Equivalently (noting that characters of conductor m correspond to \((m - 1)\)th roots of unity), if \(\zeta _{p^{m}}\) is any \(p^{m}\)th root of unity and p is odd,

$$\begin{aligned} \mathscr {M}(G^{+})(\gamma ^{j}\zeta _{p^{m}} - 1) = 0 \&\text {for } m \text { even} \\ \mathscr {M}(G^{-})(\gamma ^{j}\zeta _{p^{m}} - 1) = 0 \&\text {for } m \text { odd} \end{aligned}$$

on each of the connected componentsFootnote 2 of \(\mathcal {W}(\mathbb {C}_{p})\) (which we recall we are identifying with \(p- 1\) copies of \(\mathbb {B}(0,0)\)).

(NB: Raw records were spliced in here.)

-- ==== Sys2Proof/Machine/SysMap.lean ====
section
/-! DEFINITION. The map of system-register indices: which are assigned, at which level each is read and written, and which
bits a write changes (R239, R240 and the chapters R240 names). -/
namespace Sys2Proof.Machine

open Sys2Proof

/-- The read level and the write level of an assigned index; a write level of none is read-only (R240, R280, R341, R358,
R387, R422). -/
def sysInfo (i : Nat) : Option (Level × Option Level) :=
  if i ≤ 0x004 then some (.user, none)
  else if i < 0x010 then none
  else if i ≤ 0x019 then some (.user, some .user)
  else if i = 0x01A then some (.user, none)
  else if i < 0x020 then none
  else if i < 0x030 then (if i % 4 = 3 then none else some (.user, some .user))
  else if i < 0x060 then some (.user, some .user)
  else if i < 0x082 then some (.user, none)
  else if i < 0x084 then some (.partition, some .partition)
  else if i = 0x084 then some (.user, some .root)
  else if i = 0x085 then some (.user, none)
  else if i = 0x086 then some (.partition, some .partition)
  else if i < 0x0C0 then none
  else if i = 0x0C0 then some (.user, some .user)
  else if i < 0x0C4 then some (.user, none)
  else if i = 0x0C4 then some (.user, some .partition)
  else if i < 0x0C7 then some (.user, none)
  else if i = 0x0C7 then some (.partition, some .partition)
  else if i = 0x0C8 then some (.user, none)
  else if i < 0x0D0 then some (.user, some .user)
  else if i < 0x100 then none
  else if i < 0x104 then some (.partition, none)
  else if i = 0x104 then some (.partition, some .partition)
  else if i < 0x108 then none
  else if i < 0x10B then some (.partition, some .partition)
  else if i < 0x140 then none
  else if i < 0x144 then some (.partition, none)
  else if i < 0x150 then some (.partition, some .partition)
  else if i < 0x160 then none
  else if i < 0x163 then some (.user, none)
  else if i < 0x168 then none
  else if i < 0x172 then some (.user, some .partition)
  else if i < 0x180 then none
  else if i = 0x180 then some (.partition, some .partition)
  else if i = 0x181 then some (.partition, none)
  else if i = 0x182 then some (.user, none)
  else if i < 0x188 then none
  else if i < 0x190 then some (.partition, some .partition)
  else if i = 0x190 then some (.user, some .user)
  else if i = 0x191 then some (.user, some .partition)
  else if i < 0x198 then none
  else if i < 0x19A then some (.partition, some .partition)
  else if i < 0x1A0 then none
  else if i < 0x1B0 then some (.user, some .partition)
  else none

/-- The bits a write of a system register changes: the fields its map marks RW (R239). -/
def sysMask (i : Nat) : Word :=
  if 0x010 ≤ i ∧ i ≤ 0x017 then 0x13F          -- R200: flags and V
  else if i = 0x018 then 0xFFFFFFFF             -- R222: SIG
  else if i = 0x019 then 0x101                  -- R222: MIS and V
  else if 0x020 ≤ i ∧ i < 0x030 then (if i % 4 = 0 then 0xFFFFFFFF else maskHL 54 2)   -- R241
  else if 0x030 ≤ i ∧ i < 0x040 then BitVec.allOnes 64
  else if 0x040 ≤ i ∧ i < 0x050 then 0x6 ||| maskHL 54 3 ||| maskHL 63 60              -- R123
  else if 0x050 ≤ i ∧ i < 0x060 then 0x7 ||| maskHL 54 3 ||| maskHL 59 58
  else if i = 0x082 then 0x1 ||| maskHL 47 4    -- R93
  else if i = 0x083 then 0xF                    -- R117
  else if i = 0x084 then 0xFFFFFFFF             -- R155
  else if i = 0x086 then 0x1 ||| maskHL 47 16   -- R87
  else if i = 0x0C0 then 0x1                    -- R269
  else if i = 0x0C4 then 0xFF                   -- R273
  else if i = 0x0C7 then 0x7F ||| maskHL 14 8 ||| maskHL 20 16 ||| maskHL 39 24 ||| maskHL 63 63   -- R279
  else if i = 0x0CF then maskHL 63 32           -- R265: CKTOL.NPI
  else if 0x0C9 ≤ i ∧ i < 0x0CF then 0x3F ||| maskHL 63 32
  else if i = 0x104 then 0xFFFFFF               -- R357
  else if i = 0x108 then 0x1                    -- R358
  else if i = 0x109 then maskHL 54 2
  else if i = 0x10A then maskHL 47 20
  else if 0x144 ≤ i ∧ i < 0x150 then 0xFFFFFFFF -- R378
  else if 0x168 ≤ i ∧ i < 0x170 then 0xFFFFFFFF -- R341
  else if i = 0x170 ∨ i = 0x171 then BitVec.allOnes 64
  else if i = 0x180 then 0x1                    -- R422
  else if 0x188 ≤ i ∧ i < 0x190 then 0x1 ||| maskHL 54 2
  else if i = 0x190 then 0xFF                   -- R427: [1:0] the loop, [7:2] the index
  else if i = 0x191 then BitVec.allOnes 64
  else if i = 0x198 then 0x1F ||| maskHL 31 8   -- R428
  else if i = 0x199 then maskHL 58 3
  else if 0x1A0 ≤ i ∧ i < 0x1A8 then 0xFFFFFFFF -- R402
  else if 0x1A8 ≤ i ∧ i < 0x1B0 then BitVec.allOnes 64
  else 0

/-- The registers shared by a partition's cores (R87, R341, R358). -/
def sysShared (i : Nat) : Bool :=
  i = 0x086 || (0x108 ≤ i && i ≤ 0x10A) || (0x168 ≤ i && i ≤ 0x171)

end Sys2Proof.Machine
end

When \(p = 2\) the sign flips and the above vanishing is equivalent to.

$$\begin{aligned} \mathscr {M}(G^{+})(\gamma ^{j}\zeta _{p^{m}} - 1) = 0 \&\text {for } m \text { odd} \\ \mathscr {M}(G^{-})(\gamma ^{j}\zeta _{p^{m}} - 1) = 0 \&\text {for } m \text { even} \end{aligned}$$

For any \(j \in \mathbb {Z}\), Pollack defines the following power series

$$\begin{aligned} \mathrm {log}_{p,j}^{+}(X)&:= \frac{1}{p}\prod _{m = 1}^{\infty }\frac{\Phi _{2m}(\gamma ^{-j}(1 + X))}{p} \\ \mathrm {log}_{p,j}^{-}(X)&:= \frac{1}{p}\prod _{m = 1}^{\infty }\frac{\Phi _{2m - 1}(\gamma ^{-j}(1 + X))}{p}, \end{aligned}$$

in \(\mathbb {Q}_{p}[[X]]\), where \(\Phi _{m}\) is the \(p^{m}\)th cyclotomic polynomial.

Lemma 3

The power series \(\mathrm {log}^{+}_{p, j}(X)\) (resp. \(\mathrm {log}^{-}_{p, j}( X)\)) is contained in \(\mathscr {R}_{1/2}^{+}\) and vanishes at precisely the points \(\gamma ^{j}\zeta _{p^{m}} - 1\) for every \(p^{m}\)th root of unity \(\zeta _{p^{m}}\) with m even (resp. odd).

Proof

The statements in the lemma are proved in [16, Lemma 4.1] and [16, Lemma 4.5]. We reprove that \(\mathrm {log}^{+}_{p,j}\) is contained in \(\mathscr {R}^{+}_{1/2}\) using the setup of Sect. 2, the result for \(\mathrm {log}^{-}_{p,j}\) being similar.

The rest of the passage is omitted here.